■ **WHAT IS EXPECTED**: For every line of the material below, check for the string "enabled" and return the line if it is there.

■ **RECORDS SUPPLIED**:
/-- A doorbell to a ring that is not DISABLED: accepted, or a violation that leaves the ring unchanged (R319). Helm hears of one
on a command ring (Table 16-3). -/
def State.ring_doorbell (s : State) (r : Nat) (v : W32) : State :=
  let x := s.ring r
  let pi := BitVec.ofNat 16 v.toNat
  let n := bits v.toNat 17 16
  if pushLimit r < n then s.violDoorbell r 2
  else if isProducer r then
    if (x.fetch - pi).toNat ≤ 2 ^ x.log2 then s.setRing r { x with pi := pi } else s.violDoorbell r 1
  else if 2 ^ x.log2 < (pi - x.oldest).toNat then s.violDoorbell r 1
  else if (pi - x.pi).toNat < n then s.violDoorbell r 2
  else
    let s := s.setRing r { x with pi := pi, pushed := x.pushed ++ pushedDescs x r pi n }
    if mgrBase ≤ r ∧ r < mgrBase + 4 then s.pulse (44 + (r - mgrBase))
    else if r < mgrBase ∧ r % 16 = 0 then s.pulse (64 + r / 16)
    else s

/-- DOORBELL (R316, R319, R322). -/
def execDoorbell (ring : Nat) (value : W32) (s : State) : Out :=
  if !s.linkReady || decide (mgrBase + 32 ≤ ring) then .next s
  else if ring < mgrBase ∧ (s.inst (ring / 16)).state = .absent then
    .next (s.violPf0 2 (ring / 16) (doorbellOff ring))
  else if (s.ring ring).state = .disabled then .next { s with err.hostCnt := s.err.hostCnt.inc 6 }
  else .next (s.ring_doorbell ring value)

/-! ### Descriptor fetch (R320 to R322) -/

/-- Entries of ring `r` that a read brings. -/
def Purpose.entries (p : Purpose) (r : Nat) : Nat :=
  match p with
  | .descriptors q _ n => if q = r then n else 0
  | .cmdEntry q _ => if q = r then 1 else 0
  | _ => 0

/-- Descriptors of a ring being read now; the requests of one read are one read (R292). -/
def State.inFlight (s : State) (r : Nat) : Nat :=
  let reads := s.host.tags.foldl (fun l p => match p.2 with | .outstanding _ w _ _ _ _ => addNew l w | _ => l) []
  reads.foldl (fun a w => a + w.entries r) 0

/-- A completion of the ring waits for its completion ring (R332). -/
def State.waitsCompl (s : State) (r : Nat) : Bool := (s.ring (complRing r)).held.any (fun w => w.ring == r)

/-- The ring may fetch now (R322, R332, R335, R443). -/
def State.mayFetch (s : State) (r : Nat) : Bool :=
  let x := s.ring r
  if isCmdRing r then
    x.state == .enabled && s.ringOn r && s.served r && x.fetch != x.pi && s.inFlight r == 0
  else
    s.linkReady && (s.cfg .pf0).bme && s.inRun 4 && !s.hove && s.ownerActive r && hasMode r && !s.waitsCompl r &&
      (x.state == .enabled || (x.state == .draining && !isRxRing r)) &&
      (if x.state == .draining then x.fetch != x.drainPi else x.fetch != x.pi)

/-- How many descriptors the next fetch takes: within the prefetch limit, the published ones, 512 bytes, and the ring's
end (R321), and short of a pushed one (R320). -/
def State.fetchCount (s : State) (r : Nat) : Nat :=
  let x := s.ring r
  let limit := if isTxRing r then 8 else 16
  let have_ := (x.descs.filter (fun d => !d.started)).length + s.inFlight r
  let last := if x.state = .draining then x.drainPi else x.pi
  let n := min (min (limit - have_) (last - x.fetch).toNat) (2 ^ x.log2 - x.fetch.toNat % 2 ^ x.log2)
  x.pushed.foldl (fun n p => min n (p.1 - x.fetch).toNat) n

/-- With ATS enabled, the page of an address is asked for once (R311, log entry 8). -/
def State.askTranslation (s : State) (pasid : Option Nat) (addr : Nat) : State :=
  let page := addr / 4096
  let asked := s.host.tags.any (fun p =>
    match p.2 with | .outstanding _ (.translation q t) _ _ _ _ => q == page && t == pasid | _ => false)
  if (s.cfg .pf0).atsEn && !asked && !(s.host.xlats.any (fun x => x.page == page && x.pasid == pasid)) then
    (s.requestRead .pf0 pasid (.translation page pasid) addr 8).getD s
  else s

/-- DESCRIPTOR_FETCH (R320 to R322): a pushed descriptor is taken as if fetched, others are read from ring memory; a pushed command
entry needs no read. -/
def execDescriptorFetch (ring : Nat) (s : State) : Out :=
  if !s.mayFetch ring then .next s
  else
    let x := s.ring ring
    let pasid := s.ringPasid ring
    if isCmdRing ring then
      if x.pushed.any (fun p => p.1 == x.fetch) then .next s else
      match s.requestRead (ringFn ring) pasid (.cmdEntry ring x.fetch.toNat) (x.slotAddr 64 x.fetch) 64 with
      | some t => .next t
      | none => .next { s with err.hostCnt := s.err.hostCnt.inc 0 }
    else
      match x.pushed.find? (fun p => p.1 == x.fetch) with
      | some (k, b) =>
        let d : Desc := { idx := k, body := b, inPlace := x.modeAt k }
        .next (s.setRing ring { x with
          fetch := x.fetch + 1, pushed := x.pushed.filter (fun p => p.1 != k), descs := x.descs ++ [d] })
      | none =>
        let n := s.fetchCount ring
        if n = 0 then .next s
        else
          let addr := x.slotAddr 32 x.fetch
          if !s.ringInBounds ring addr (32 * n) true false then
            let s := (s.setRing ring { x with fetch := x.fetch + BitVec.ofNat 16 n }).violBounds ring addr
            let ds := (List.range n).map (fun j =>
              let k := x.fetch + BitVec.ofNat 16 j
              ({ idx := k, body := zeros 32, inPlace := x.modeAt k } : Desc))
            .next (ds.foldl (fun s d => s.completeDesc ring d (unreadCompletion d ring 8)) s)
          else
            match s.requestRead .pf0 pasid (.descriptors ring x.fetch.toNat n) addr (32 * n) with
            | some t =>
              .next ((t.setRing ring { x with fetch := x.fetch + BitVec.ofNat 16 n }).askTranslation pasid addr)
            | none => .next { s with err.hostCnt := s.err.hostCnt.inc 0 }

/-! ### Receive (R324, R326) -/

/-- A fragment table is well formed: FRAGS entries, no reserved bit, no zero length, lengths that add up (R324). -/
def fragments (tab : Bytes) (n total : Nat) : Option (List (Nat × Nat)) :=
  let fs := (List.range n).map (fun k => (leAt tab (16 * k) 8, leAt tab (16 * k + 8) 4))
  let ok := (List.range n).all (fun k => leAt tab (16 * k + 12) 4 == 0) &&
    fs.all (fun f => decide (0 < f.2) && decide (f.2 < 65536)) && (fs.foldl (fun a f => a + f.2) 0) == total
  if ok then some fs else none

/-- FRAGS of a descriptor: 0 means 256 (Table 13-5). -/
def fragCount (d : Bytes) : Nat := if byteAt d 17 = 0 then 256 else byteAt d 17

/-- A receive descriptor is well formed (R323, Table 13-6), its fragment table apart. -/
def rxDescOk (d : Bytes) : Bool :=
  let len := leAt d 8 4
  decide (64 ≤ len) && decide (len < 65536) && leAt d 12 4 == 0 && (byteAt d 16 == 0 || byteAt d 16 == 0x20) &&
    (bit (byteAt d 16) 5 || byteAt d 17 == 0) && leAt d 18 6 == 0 && leAt d 26 2 == 0 && leAt d 28 4 == 0

/-- The pieces of host memory that `n` octets fill, taken over fragments in order. -/
def spread : List (Nat × Nat) → Nat → List (Nat × Nat)
  | [], _ => []
  | (a, l) :: fs, n => if n = 0 then [] else (a, min l n) :: spread fs (n - min l n)

/-- Octets laid over pieces of host memory in order, as posted writes of a ring. -/
def State.scatter : State → Nat → List (Nat × Nat) → Bytes → State
  | s, _, [], _ => s
  | s, r, (a, l) :: ps, b => State.scatter (s.postRing r a (b.take l)) r ps (b.drop l)

/-- What one receive descriptor offers: its pieces, or the status it completes with and whether the ring fails. -/
inductive RxOffer where
  | pieces (ps : List (Nat × Nat)) (len : Nat)
  | malformed
  | failedRead
  /-- Its fragment table lies outside the instance's bounds (R336). -/
  | bounds (addr : Nat)
  deriving DecidableEq, Repr

/-- A descriptor has a fragment table, which is to be read (R324). -/
def hasTable (d : Desc) : Bool := bit (byteAt d.body 16) 5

■ **RESPONSE FOR THIS EXERCISE**:
    x.state == .enabled && s.ringOn r && s.served r && x.fetch != x.pi && s.inFlight r == 0
      (x.state == .enabled || (x.state == .draining && !isRxRing r)) &&
/-- With ATS enabled, the page of an address is asked for once (R311, log entry 8). -/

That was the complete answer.